Planning applications for new luxury homes have almost doubled; £88 million worth of two bed flats sold in just 12 weeks; resi prices have reached new record highs; Mayfair is the West End’s most expensive address and Soho has overtaken Marylebone to become the district’s new residential development hotspot. These are some of the findings of a new analysis of the residential market in London’s West End by estate agent Wetherell.

Wetherell commissioned market intelligence group Dataloft, to analyse the latest Land Registry, Lonres and Wetherell property data in order to obtain average values for apartments sold across the districts that comprise London’s West End during the last six months (Feb to July 2013), compared with the same six month period in 2012 and 2007. In order to evaluate the impact of shifting residential values on developer confidence in the West End residential market, planning applications (as recorded by the EGI London Residential Research database) for private-sale new homes were also analysed between January to July for 2013, 2012 and 2007 and compared against the residential values.

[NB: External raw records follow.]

/-! ### The Dispatch Unit's evaluation -/

theorem computeNeeds_evolves (v : View) (e : QueueEntry) (b : Blocks) : Evolves b (computeNeeds v e b) := by
  unfold computeNeeds
  have h := updateEntry_evolves e.lot e.step
    (fun x => { x with
      kitNeeded := kitNeededOf v b e, bandNeeded := bandNeededOf v b e
      asked := x.asked && !(bandAgain b (bandNeededOf v b e) e && b.station == .joining) }) (fun _ => rfl) b
  simp only
  split
  · exact h.trans (raiseIf_evolves _ _ _)
  · exact h

theorem computeAllNeeds_evolves (v : View) : ∀ (es : List QueueEntry) (b : Blocks), Evolves b (computeAllNeeds v es b)
  | [], b => .refl b
  | e :: es, b => (computeNeeds_evolves v e b).trans (computeAllNeeds_evolves v es _)

theorem makeRequests_evolves (v : View) (e : QueueEntry) (b : Blocks) : Evolves b (makeRequests v e b) := by
  unfold makeRequests
  have h := updateEntry_evolves e.lot e.step (fun x => { x with asked := true }) (fun _ => rfl) b
  generalize updateEntry e.lot e.step (fun x => { x with asked := true }) b = c at h
  refine h.trans ?_
  simp only
  cases bandNeededOf v c e with
  | some x =>
    simp only
    split
    · exact (raise_evolves _ c).trans (askKit_evolves v _ _ _ _)
    · exact raise_evolves _ c
  | none =>
    simp only
    split
    · exact askKit_evolves v _ _ _ _
    · exact .refl c

theorem fallBack_evolves (e : QueueEntry) (b : Blocks) : Evolves b (fallBack e b) :=
  (updateEntry_evolves e.lot e.step (fun x => { x with phase := .preparing, asked := false }) (fun _ => rfl) b).trans
    (withdrawAll_evolves _ _)

theorem makeReady_evolves (e : QueueEntry) (b : Blocks) : Evolves b (makeReady e b) := by
  unfold makeReady
  split
  · exact (updateEntry_evolves e.lot e.step (fun x => { x with phase := .ready }) (fun _ => rfl) b).trans
      (offer_evolves _ _ _ _ _)
  · exact .refl b

theorem withHead_evolves (f : QueueEntry → Blocks → Blocks) (hf : ∀ e b, Evolves b (f e b)) (b : Blocks) :
    Evolves b (withHead f b) := by
  unfold withHead
  split
  · exact hf _ b
  · exact .refl b

theorem headFalls_evolves (v : View) (e : QueueEntry) (b : Blocks) : Evolves b (headFalls v e b) :=
  .ite (fallBack_evolves e b) (.refl b)

theorem headEnters_evolves (e : QueueEntry) (b : Blocks) : Evolves b (headEnters e b) :=
  .ite (updateEntry_evolves e.lot e.step (fun x => { x with phase := .preparing, asked := false }) (fun _ => rfl) b)
    (.refl b)

theorem enterHead_evolves (b : Blocks) : Evolves b (enterHead b) := withHead_evolves _ headEnters_evolves b

theorem headResumes_evolves (v : View) (b : Blocks) : Evolves b (headResumes v b) :=
  (enterHead_evolves b).trans (withHead_evolves _ (holdCede_evolves v) _)

theorem headAsks_evolves (v : View) (e : QueueEntry) (b : Blocks) : Evolves b (headAsks v e b) :=
  .ite (makeRequests_evolves v e b) (.refl b)

theorem headReady_evolves (v : View) (e : QueueEntry) (b : Blocks) : Evolves b (headReady v e b) :=
  .ite (makeReady_evolves e b) (.refl b)

theorem setTimers_evolves (ts : List DeferenceTimer) (b : Blocks) :
    Evolves b { b with du := { b.du with timers := ts } } := .of_eq rfl rfl rfl fun _ _ h => h

theorem startDeference_evolves (v : View) (l : LotRec) (k : Nat) (s : StepRec) (b : Blocks) :
    Evolves b (startDeference v l k s b) :=
  .ite (offer_evolves _ _ _ _ b) (setTimers_evolves _ b)

theorem deferStep_evolves (v : View) (l : LotRec) (k : Nat) (s : StepRec) (b : Blocks) :
    Evolves b (deferStep v l k s b) :=
  .ite (.ite (.refl b) (setTimers_evolves _ b))
    (.ite (.refl b) (.ite (startDeference_evolves v l k s b) (.refl b)))

theorem deferSteps_evolves (v : View) (l : LotRec) : ∀ (k : Nat) (ss : List StepRec) (b : Blocks),
    Evolves b (deferSteps v l k ss b)
  | _, [], b => .refl b
  | k, s :: ss, b =>
    (Evolves.ite (p := s.state.isWaiting) (deferStep_evolves v l k s b) (setTimers_evolves _ b)).trans
      (deferSteps_evolves v l (k + 1) ss _)

theorem deferLots_evolves (v : View) : ∀ (ls : List LotRec) (b : Blocks), Evolves b (deferLots v ls b)
  | [], b => .refl b
  | l :: ls, b => (deferSteps_evolves v l 1 l.plan b).trans (deferLots_evolves v ls _)

theorem evaluateDeference_evolves (v : View) (b : Blocks) : Evolves b (evaluateDeference v b) :=
  (setTimers_evolves _ b).trans (deferLots_evolves v _ _)

theorem evaluateDispatch_evolves (v : View) (b : Blocks) : Evolves b (evaluateDispatch v b) :=
  ((((((((computeAllNeeds_evolves v _ b).trans (enterHead_evolves _)).trans (holdCedes_evolves v _ _)).trans
    (headResumes_evolves v _)).trans (oweCedes_evolves _ _)).trans (withHead_evolves _ (headFalls_evolves v) _)).trans
    (withHead_evolves _ (headAsks_evolves v) _)).trans (withHead_evolves _ (headReady_evolves v) _)).trans
    (evaluateDeference_evolves v _)

theorem evaluateIfDue_evolves (v : View) (b : Blocks) : Evolves b (evaluateIfDue v b) := by
  unfold evaluateIfDue
  refine .ite ?_ (.refl b)
  have h : Evolves b { b with du := { b.du with evalDue := false } } := .of_eq rfl rfl rfl fun _ _ h => h
  exact h.trans (evaluateDispatch_evolves v _)

/-! ### The Load Engine's evaluation -/

theorem issueLoad_evolves (v : View) (s : Slot) (sp : StepSpec) (b : Blocks) : Evolves b (issueLoad v s sp b) :=
  ((setSlot_evolves _ _ b).trans (setOp_evolves _ _)).trans (sendDirective_evolves _ _)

Finally, in order to get a “snapshot” of sales volumes during 2013 and 2012, Wetherell and Dataloft analysed quarterly sales volumes between May-July and Jan-March 2013 and May-July 2012.

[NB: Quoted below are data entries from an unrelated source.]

/-- What keeps a sequence in progress at the end of a command. -/
theorem finish_leaving {v : View} {b : Blocks} (h : (finish v b).du.leaving = true) :
    (∃ e ∈ (finish v b).du.queue, e.cede.isSome = true) ∨ (finish v b).lc.bidInTx = true := by
  cases hcomplete : leaveComplete (settle v b) with
  | true =>
    rw [(finish_complete hcomplete).leaving] at h
    cases h
  | false =>
    rw [finish_incomplete hcomplete] at h ⊢
    change (∃ e ∈ (settle v b).du.queue, e.cede.isSome = true) ∨ (settle v b).lc.bidInTx = true
    by_contra hnot
    obtain ⟨hcedes, hbid⟩ := not_or.mp hnot
    have hnone : ∀ e ∈ (settle v b).du.queue, e.cede = none := fun e he =>
      Option.not_isSome_iff_eq_none.mp fun hsome => hcedes ⟨e, he, hsome⟩
    have htrue : leaveComplete (settle v b) = true :=
      (leaveComplete_iff _).mpr ⟨h, hnone, (Bool.not_eq_true _).mp hbid⟩
    rw [htrue] at hcomplete
    cases hcomplete

/-- A sequence that is no longer in progress at the end of a command is complete, with no LOAD or VERIFY in flight for a
program of a slot. -/
theorem finish_left {v : View} {b : Blocks} (hl : b.du.leaving = true) (h : (finish v b).du.leaving = false) :
    TakenOff b (finish v b) := by
  cases hcomplete : leaveComplete (settle v b) with
  | true => exact finish_complete hcomplete
  | false =>
    rw [(finish_incomplete_evolves hcomplete).leaving, hl] at h
    cases h

/-- With an empty Dispatch Queue no program is wanted (R117). -/
theorem loadWanted_of_empty {v : View} {b : Blocks} (hq : b.du.queue = []) (h : LoadWanted v b) {op : Operation}
    {slot : Slot} (hop : b.le.op = some op) (hslot : op.slot = some slot) (hpair : (b.le.slot slot).pair? ≠ none) :
    op.kind = .swap ∨ op.kind = .purge := by
  obtain ⟨kind, x, tm⟩ := op
  obtain rfl : x = some slot := hslot
  have hnot : kind = .load ∨ kind = .verify → False := fun hk => by
    cases hp : (b.le.slot slot).prog with
    | none => exact hpair (by rw [SlotRec.pair?, hp]; rfl)
    | some p =>
      have hwanted := (h kind slot tm p hop hk hp).2
      simp [wanted, hq] at hwanted
  cases kind <;> simp_all

end Sys2Proof.Machine
end

section
/-! Cede cause LEAVE on every entry (R34, R94, R101): set by LEAVE, and kept by the evaluations. -/

namespace Sys2Proof.Machine

/-- Every entry has cede cause LEAVE. -/
def Blocks.Ceding (b : Blocks) : Prop := ∀ e ∈ b.du.queue, e.cede = some .leave

theorem Blocks.Ceding.of_queue {b c : Blocks} (h : b.Ceding) (hq : c.du.queue = b.du.queue) : c.Ceding := by
  unfold Blocks.Ceding
  rw [hq]
  exact h

theorem Blocks.Ceding.foldOver {α : Type} {f : List α → Blocks → Blocks} {g : α → Blocks → Blocks} (hnil : ∀ b, f [] b = b)
    (hcons : ∀ x xs b, f (x :: xs) b = f xs (g x b)) (hg : ∀ x b, b.Ceding → (g x b).Ceding) (xs : List α) :
    ∀ b, b.Ceding → (f xs b).Ceding := by
  induction xs with
  | nil => exact fun b h => by rw [hnil]; exact h
  | cons x xs ih => exact fun b h => by rw [hcons]; exact ih _ (hg x b h)

theorem mem_updateEntry {l k : Nat} {f : QueueEntry → QueueEntry} {b : Blocks} {e : QueueEntry}
    (h : e ∈ (updateEntry l k f b).du.queue) : ∃ x ∈ b.du.queue, x.key = (l, k) ∧ e = f x ∨ x.key ≠ (l, k) ∧ e = x := by
  simp only [updateEntry_du, DispatchUnit.updateEntry, List.mem_map] at h
  obtain ⟨x, hx, rfl⟩ := h
  refine ⟨x, hx, ?_⟩
  split
  · next hkey => exact .inl ⟨by simpa [QueueEntry.key] using hkey, rfl⟩
  · next hkey => exact .inr ⟨by simpa [QueueEntry.key] using hkey, rfl⟩

theorem Blocks.Ceding.updateEntry {l k : Nat} {f : QueueEntry → QueueEntry} {b : Blocks} (h : b.Ceding)
    (hf : ∀ e : QueueEntry, e.cede = some .leave → (f e).cede = some .leave) : (updateEntry l k f b).Ceding := by
  intro e he
  obtain ⟨x, hx, ⟨-, rfl⟩ | ⟨-, rfl⟩⟩ := mem_updateEntry he
  · exact hf x (h x hx)
  · exact h e hx

/-! ### An event of R94 for one entry -/

/-- The queue after an event of R94 for an entry before its run. -/
theorem setCede_queue {c : CedeCause} {l k : Nat} {b : Blocks} {e : QueueEntry} (he : b.du.entry? l k = some e)
    (hphase : beforeRun e.phase = true) : (setCede c l k b).du.queue =
      (updateEntry l k (fun e => { e with cede := some (mergeCause e.cede c) }) b).du.queue := by
  have hdue : ∀ d : Blocks, (dueIfReady e (if e.phase == .ready then withdrawAll (isStartOf l k) d else d)).du.queue
      = d.du.queue := fun d => by
    unfold dueIfReady
    split <;> rfl
  have hcede : ∀ (host : Bool) (d : Blocks), (enqueueCede l k host d).du.queue = d.du.queue := fun host d => by
    unfold enqueueCede
    split
    · rfl
    · exact (offer_reoffers ..).queue
  simp only [setCede, he, hphase, if_true]
  split
  · rw [hcede, hdue]
  · rw [hdue]

theorem setCede_other {c : CedeCause} {l k : Nat} {b : Blocks}
    (h : ∀ e, b.du.entry? l k = some e → beforeRun e.phase = false) : setCede c l k b = b := by
  unfold setCede
  split
  · next e he => exact if_neg (by rw [h e he]; exact Bool.false_ne_true)
  · rfl

/-- Cede cause HOLD replaces none (R94). -/
theorem Blocks.Ceding.setHold {b : Blocks} (h : b.Ceding) (l k : Nat) : (setCede .hold l k b).Ceding := by
  by_cases hentry : ∃ e, b.du.entry? l k = some e ∧ beforeRun e.phase = true
  · obtain ⟨e, he, hphase⟩ := hentry
    refine Blocks.Ceding.of_queue (h.updateEntry fun x hx => ?_) (setCede_queue he hphase)
    rw [hx]
    rfl
  · rw [setCede_other fun e he => (Bool.not_eq_true _).mp fun hphase => hentry ⟨e, he, hphase⟩]
    exact h

theorem Blocks.Ceding.holdCede {b : Blocks} (h : b.Ceding) (v : View) (e : QueueEntry) : (holdCede v e b).Ceding := by
  unfold Machine.holdCede
  split
  · split
    · exact h.setHold _ _
    · exact h
  · split
    · refine Blocks.Ceding.of_queue (b := Machine.updateEntry _ _ _ b) (h.updateEntry fun x hx => ?_) rfl
      rw [if_neg (by rw [hx]; decide)]
      exact hx
    · exact h

/-! ### The evaluations -/

theorem Blocks.Ceding.computeNeeds {b : Blocks} (h : b.Ceding) (v : View) (e : QueueEntry) :
    (computeNeeds v e b).Ceding := by
  unfold Machine.computeNeeds
  simp only
  split
  · refine Blocks.Ceding.of_queue (b := Machine.updateEntry e.lot e.step _ b) (h.updateEntry ?_)
      (Reoffers.ite (raise_reoffers _ _) (.refl _)).queue
    exact fun _ hx => hx
  · exact h.updateEntry fun _ hx => hx

theorem Blocks.Ceding.withHead {b : Blocks} (h : b.Ceding) {f : QueueEntry → Blocks → Blocks}
    (hf : ∀ e q, b.du.queue = e :: q → (f e b).Ceding) : (withHead f b).Ceding := by
  unfold Machine.withHead
  split
  · next e q hq => exact hf e q hq
  · exact h

theorem Blocks.Ceding.enterHead {b : Blocks} (h : b.Ceding) : (enterHead b).Ceding :=
  h.withHead fun _ _ _ => by
    unfold headEnters
    split
    · exact h.updateEntry fun _ hx => hx
    · exact h

theorem Blocks.Ceding.resumed {b : Blocks} (h : b.Ceding) (v : View) : (b.resumed v).Ceding := by
  have hneeds : (computeAllNeeds v b.du.queue b).Ceding :=
    Blocks.Ceding.foldOver (fun _ => rfl) (fun _ _ _ => rfl) (fun e _ hc => hc.computeNeeds v e) _ b h
  have hholds : ∀ c : Blocks, c.Ceding → (holdCedes v c.du.queue c).Ceding := fun c hc =>
    Blocks.Ceding.foldOver (fun _ => rfl) (fun _ _ _ => rfl) (fun e _ hd => hd.holdCede v e) _ c hc
  have hentered := (hholds _ hneeds.enterHead).enterHead
  exact hentered.withHead fun e _ _ => hentered.holdCede v e

/-- A head that has a cede cause makes no requests, so no other cause is set on it (R90, R95). -/
theorem Blocks.Ceding.headAsks {b : Blocks} (h : b.Ceding) (v : View) : (Machine.withHead (headAsks v) b).Ceding :=
  h.withHead fun e q hq => by
    have hcede : e.cede = some .leave := h e (by rw [hq]; exact List.mem_cons_self)
    unfold Machine.headAsks
    rw [if_neg (by simp [hcede])]
    exact h

theorem Blocks.Ceding.evaluateDispatch {b : Blocks} (h : b.Ceding) (v : View) : (evaluateDispatch v b).Ceding := by
  have howing : (b.resumed v).owing.Ceding := (h.resumed v).of_queue (oweCedes_queue _ _)
  have hfallen : (Machine.withHead (headFalls v) (b.resumed v).owing).Ceding := howing.withHead fun e _ _ => by
    unfold headFalls
    split
    · exact Blocks.Ceding.of_queue (howing.updateEntry (l := e.lot) (k := e.step)
        (f := fun e => { e with phase := .preparing, asked := false }) fun _ hx => hx) rfl
    · exact howing
  have hasked := hfallen.headAsks v
  have hready : (Machine.withHead (headReady v) (Machine.withHead (Machine.headAsks v)
      (Machine.withHead (headFalls v) (b.resumed v).owing))).Ceding := hasked.withHead fun e _ _ => by
    unfold headReady makeReady
    split
    · split
      · exact Blocks.Ceding.of_queue (hasked.updateEntry (l := e.lot) (k := e.step)
          (f := fun e => { e with phase := .ready }) fun _ hx => hx) (offer_reoffers ..).queue
      · exact hasked
    · exact hasked
  rw [evaluateDispatch_eq]
  exact hready.of_queue (evaluateDeference_reoffers v _).queue

theorem Blocks.Ceding.settleRound {b : Blocks} (h : b.Ceding) (v : View) : (settleRound v b).Ceding := by
  have hdue : (evaluateIfDue v b).Ceding := by
    unfold evaluateIfDue
    split
    · exact Blocks.Ceding.evaluateDispatch (b := { b with du := { b.du with evalDue := false } }) h v
    · exact h
  obtain ⟨l, due, hload⟩ := evaluateLoad_rest v (upkeepRequest (evaluateIfDue v b))
  obtain ⟨hdu, -, -, -⟩ := evaluateGate_rest v (evaluateLoad v (upkeepRequest (evaluateIfDue v b)))
  refine hdue.of_queue ?_
  have hupkeep := congrArg DispatchUnit.queue (upkeepRequest_rest (evaluateIfDue v b)).1
  rw [Machine.settleRound, hdu, hload]
  exact hupkeep

theorem Blocks.Ceding.settle {b : Blocks} (h : b.Ceding) (v : View) : (settle v b).Ceding :=
  settle_keeps (P := Blocks.Ceding) (fun _ hc => hc.settleRound v) b h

In its review of the average values for flats sold across London’s West End during the last six months, the Wetherell survey has found that Mayfair is the West End’s most expensive residential address. Values in Mayfair stand at £2.5 million (£1,940 per sqft), up 2.6% from £2.44 million  in 2012.

Soho has now overtaken Marylebone to become the West End’s new residential development hotspot. Apartment values in Soho currently average £1.6 million (£1,404 per sqft), up 55% from £1.05 million (£1,,052 per sqft) in 2012. Marylebone, once the second most expensive address in the West End, has slipped down the rankings, with values now standing at £1.16 million (£1,296 per sqft), up 9% from £1.06 million (£1,146 per sqft) in 2012. Fitzrovia and Tyburnia remain the two cheapest places to purchase apartments in London’s West End, with average values currently of £974,000 (£1,157 per sqft) and £966,232 (£1,070 per sqft) respectively.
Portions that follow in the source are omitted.